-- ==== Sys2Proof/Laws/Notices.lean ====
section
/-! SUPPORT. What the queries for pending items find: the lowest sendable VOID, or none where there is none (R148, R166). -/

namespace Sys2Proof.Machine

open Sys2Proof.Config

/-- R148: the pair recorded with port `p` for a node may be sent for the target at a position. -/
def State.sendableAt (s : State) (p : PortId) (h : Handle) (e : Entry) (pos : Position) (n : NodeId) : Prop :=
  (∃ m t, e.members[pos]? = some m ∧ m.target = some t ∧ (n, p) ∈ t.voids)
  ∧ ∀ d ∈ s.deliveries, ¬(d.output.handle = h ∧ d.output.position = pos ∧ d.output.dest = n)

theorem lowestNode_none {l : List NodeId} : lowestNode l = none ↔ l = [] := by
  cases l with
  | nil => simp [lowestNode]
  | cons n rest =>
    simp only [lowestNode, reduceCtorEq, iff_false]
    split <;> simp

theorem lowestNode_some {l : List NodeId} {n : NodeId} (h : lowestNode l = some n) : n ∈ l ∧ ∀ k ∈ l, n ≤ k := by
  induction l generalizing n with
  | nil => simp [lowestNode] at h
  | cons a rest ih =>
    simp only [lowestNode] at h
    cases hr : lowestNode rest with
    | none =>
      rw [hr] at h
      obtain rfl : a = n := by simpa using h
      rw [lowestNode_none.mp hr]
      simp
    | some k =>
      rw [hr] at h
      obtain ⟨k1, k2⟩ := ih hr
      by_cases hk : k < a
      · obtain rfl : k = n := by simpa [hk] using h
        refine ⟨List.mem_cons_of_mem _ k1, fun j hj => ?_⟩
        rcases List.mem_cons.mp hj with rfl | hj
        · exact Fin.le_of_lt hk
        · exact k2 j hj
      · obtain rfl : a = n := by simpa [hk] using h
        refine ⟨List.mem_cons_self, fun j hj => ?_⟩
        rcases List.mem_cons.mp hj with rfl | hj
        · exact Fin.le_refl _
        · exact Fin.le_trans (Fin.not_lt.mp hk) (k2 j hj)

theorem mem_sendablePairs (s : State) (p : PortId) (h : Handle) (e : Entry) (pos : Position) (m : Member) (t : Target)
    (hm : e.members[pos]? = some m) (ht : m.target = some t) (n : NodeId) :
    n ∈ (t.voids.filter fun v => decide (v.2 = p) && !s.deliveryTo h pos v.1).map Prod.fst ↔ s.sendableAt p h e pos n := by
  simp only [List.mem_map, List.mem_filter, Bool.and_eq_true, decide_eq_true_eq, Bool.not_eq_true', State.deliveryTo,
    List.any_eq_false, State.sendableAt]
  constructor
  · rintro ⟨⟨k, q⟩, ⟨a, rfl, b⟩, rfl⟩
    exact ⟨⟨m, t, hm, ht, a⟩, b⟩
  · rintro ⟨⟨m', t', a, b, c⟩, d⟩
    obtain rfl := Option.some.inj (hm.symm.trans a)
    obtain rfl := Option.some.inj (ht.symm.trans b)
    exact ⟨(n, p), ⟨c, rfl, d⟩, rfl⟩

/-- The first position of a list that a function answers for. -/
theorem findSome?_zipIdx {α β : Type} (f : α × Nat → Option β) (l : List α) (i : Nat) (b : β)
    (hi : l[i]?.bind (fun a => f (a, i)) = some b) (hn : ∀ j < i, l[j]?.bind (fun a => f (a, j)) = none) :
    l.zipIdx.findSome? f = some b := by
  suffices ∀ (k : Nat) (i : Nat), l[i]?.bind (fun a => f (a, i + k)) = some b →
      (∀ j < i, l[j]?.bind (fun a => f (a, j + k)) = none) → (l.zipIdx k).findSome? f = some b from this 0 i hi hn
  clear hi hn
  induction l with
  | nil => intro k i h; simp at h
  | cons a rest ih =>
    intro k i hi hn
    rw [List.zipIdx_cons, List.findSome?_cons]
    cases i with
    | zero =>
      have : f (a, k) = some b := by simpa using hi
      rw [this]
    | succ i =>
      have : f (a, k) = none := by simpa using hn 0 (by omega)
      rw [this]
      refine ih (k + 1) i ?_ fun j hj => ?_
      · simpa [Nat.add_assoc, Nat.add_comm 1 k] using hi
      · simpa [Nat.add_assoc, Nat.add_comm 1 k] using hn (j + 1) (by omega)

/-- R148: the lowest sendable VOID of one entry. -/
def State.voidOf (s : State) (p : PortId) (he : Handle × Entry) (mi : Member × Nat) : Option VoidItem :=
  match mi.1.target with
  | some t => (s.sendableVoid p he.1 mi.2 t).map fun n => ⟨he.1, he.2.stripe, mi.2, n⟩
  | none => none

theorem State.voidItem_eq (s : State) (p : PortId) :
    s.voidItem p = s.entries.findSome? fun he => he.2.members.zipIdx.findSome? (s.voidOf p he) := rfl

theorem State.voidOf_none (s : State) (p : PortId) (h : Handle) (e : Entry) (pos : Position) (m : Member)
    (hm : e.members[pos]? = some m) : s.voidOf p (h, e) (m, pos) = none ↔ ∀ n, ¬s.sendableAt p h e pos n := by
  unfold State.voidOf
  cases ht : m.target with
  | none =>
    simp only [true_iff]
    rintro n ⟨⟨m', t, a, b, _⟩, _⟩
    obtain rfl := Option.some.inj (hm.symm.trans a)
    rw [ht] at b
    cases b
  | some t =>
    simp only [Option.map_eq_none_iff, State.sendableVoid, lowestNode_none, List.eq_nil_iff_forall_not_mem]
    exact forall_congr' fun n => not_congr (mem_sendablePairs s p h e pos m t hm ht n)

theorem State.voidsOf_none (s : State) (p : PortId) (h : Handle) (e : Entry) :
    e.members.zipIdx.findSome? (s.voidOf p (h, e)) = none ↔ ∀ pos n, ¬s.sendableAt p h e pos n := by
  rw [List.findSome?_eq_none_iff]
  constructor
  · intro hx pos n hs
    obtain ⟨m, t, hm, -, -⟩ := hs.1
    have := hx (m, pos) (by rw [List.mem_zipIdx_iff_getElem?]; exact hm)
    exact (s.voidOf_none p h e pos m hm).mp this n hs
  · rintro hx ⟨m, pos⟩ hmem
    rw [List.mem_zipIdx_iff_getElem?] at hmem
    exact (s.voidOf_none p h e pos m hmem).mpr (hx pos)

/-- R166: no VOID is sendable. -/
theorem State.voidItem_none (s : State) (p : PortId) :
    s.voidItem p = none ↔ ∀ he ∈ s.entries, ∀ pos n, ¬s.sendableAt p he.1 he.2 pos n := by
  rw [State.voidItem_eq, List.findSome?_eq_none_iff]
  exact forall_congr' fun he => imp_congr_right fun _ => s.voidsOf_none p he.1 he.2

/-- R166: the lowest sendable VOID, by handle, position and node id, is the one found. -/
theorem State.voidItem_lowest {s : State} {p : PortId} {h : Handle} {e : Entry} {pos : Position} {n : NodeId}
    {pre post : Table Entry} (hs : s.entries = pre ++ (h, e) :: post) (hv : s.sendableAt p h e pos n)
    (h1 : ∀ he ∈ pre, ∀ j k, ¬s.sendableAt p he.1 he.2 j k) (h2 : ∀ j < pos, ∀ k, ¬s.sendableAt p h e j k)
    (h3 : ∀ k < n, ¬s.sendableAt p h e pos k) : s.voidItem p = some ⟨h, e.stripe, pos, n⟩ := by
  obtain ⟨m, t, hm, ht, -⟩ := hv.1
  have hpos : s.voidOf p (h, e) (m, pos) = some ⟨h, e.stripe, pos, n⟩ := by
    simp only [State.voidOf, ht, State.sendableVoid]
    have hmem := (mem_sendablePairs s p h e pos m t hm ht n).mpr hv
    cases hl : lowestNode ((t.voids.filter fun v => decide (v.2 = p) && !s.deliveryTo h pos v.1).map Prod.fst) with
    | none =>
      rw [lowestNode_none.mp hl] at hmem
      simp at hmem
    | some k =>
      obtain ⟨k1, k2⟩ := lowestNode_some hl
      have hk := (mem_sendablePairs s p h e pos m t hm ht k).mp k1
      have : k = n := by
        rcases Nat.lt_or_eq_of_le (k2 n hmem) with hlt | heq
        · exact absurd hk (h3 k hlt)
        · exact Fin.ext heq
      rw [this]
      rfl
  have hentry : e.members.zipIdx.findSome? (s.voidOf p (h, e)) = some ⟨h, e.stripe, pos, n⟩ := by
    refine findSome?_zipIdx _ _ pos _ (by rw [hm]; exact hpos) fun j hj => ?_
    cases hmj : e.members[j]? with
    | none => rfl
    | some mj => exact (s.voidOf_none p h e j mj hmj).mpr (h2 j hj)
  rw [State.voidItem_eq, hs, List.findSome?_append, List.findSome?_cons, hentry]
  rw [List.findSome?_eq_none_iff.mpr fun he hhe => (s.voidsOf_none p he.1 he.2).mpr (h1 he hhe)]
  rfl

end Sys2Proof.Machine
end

☆ ☆ ☆ ☆

» **Task statement**
Begin with the line that contains "rw [List.findSome?_eq_none_iff.mpr fun" and set down each line exactly until the records above end, including the final line.

» **Response to this exercise**
  rw [List.findSome?_eq_none_iff.mpr fun he hhe => (s.voidsOf_none p he.1 he.2).mpr (h1 he hhe)]
  rfl

end Sys2Proof.Machine
end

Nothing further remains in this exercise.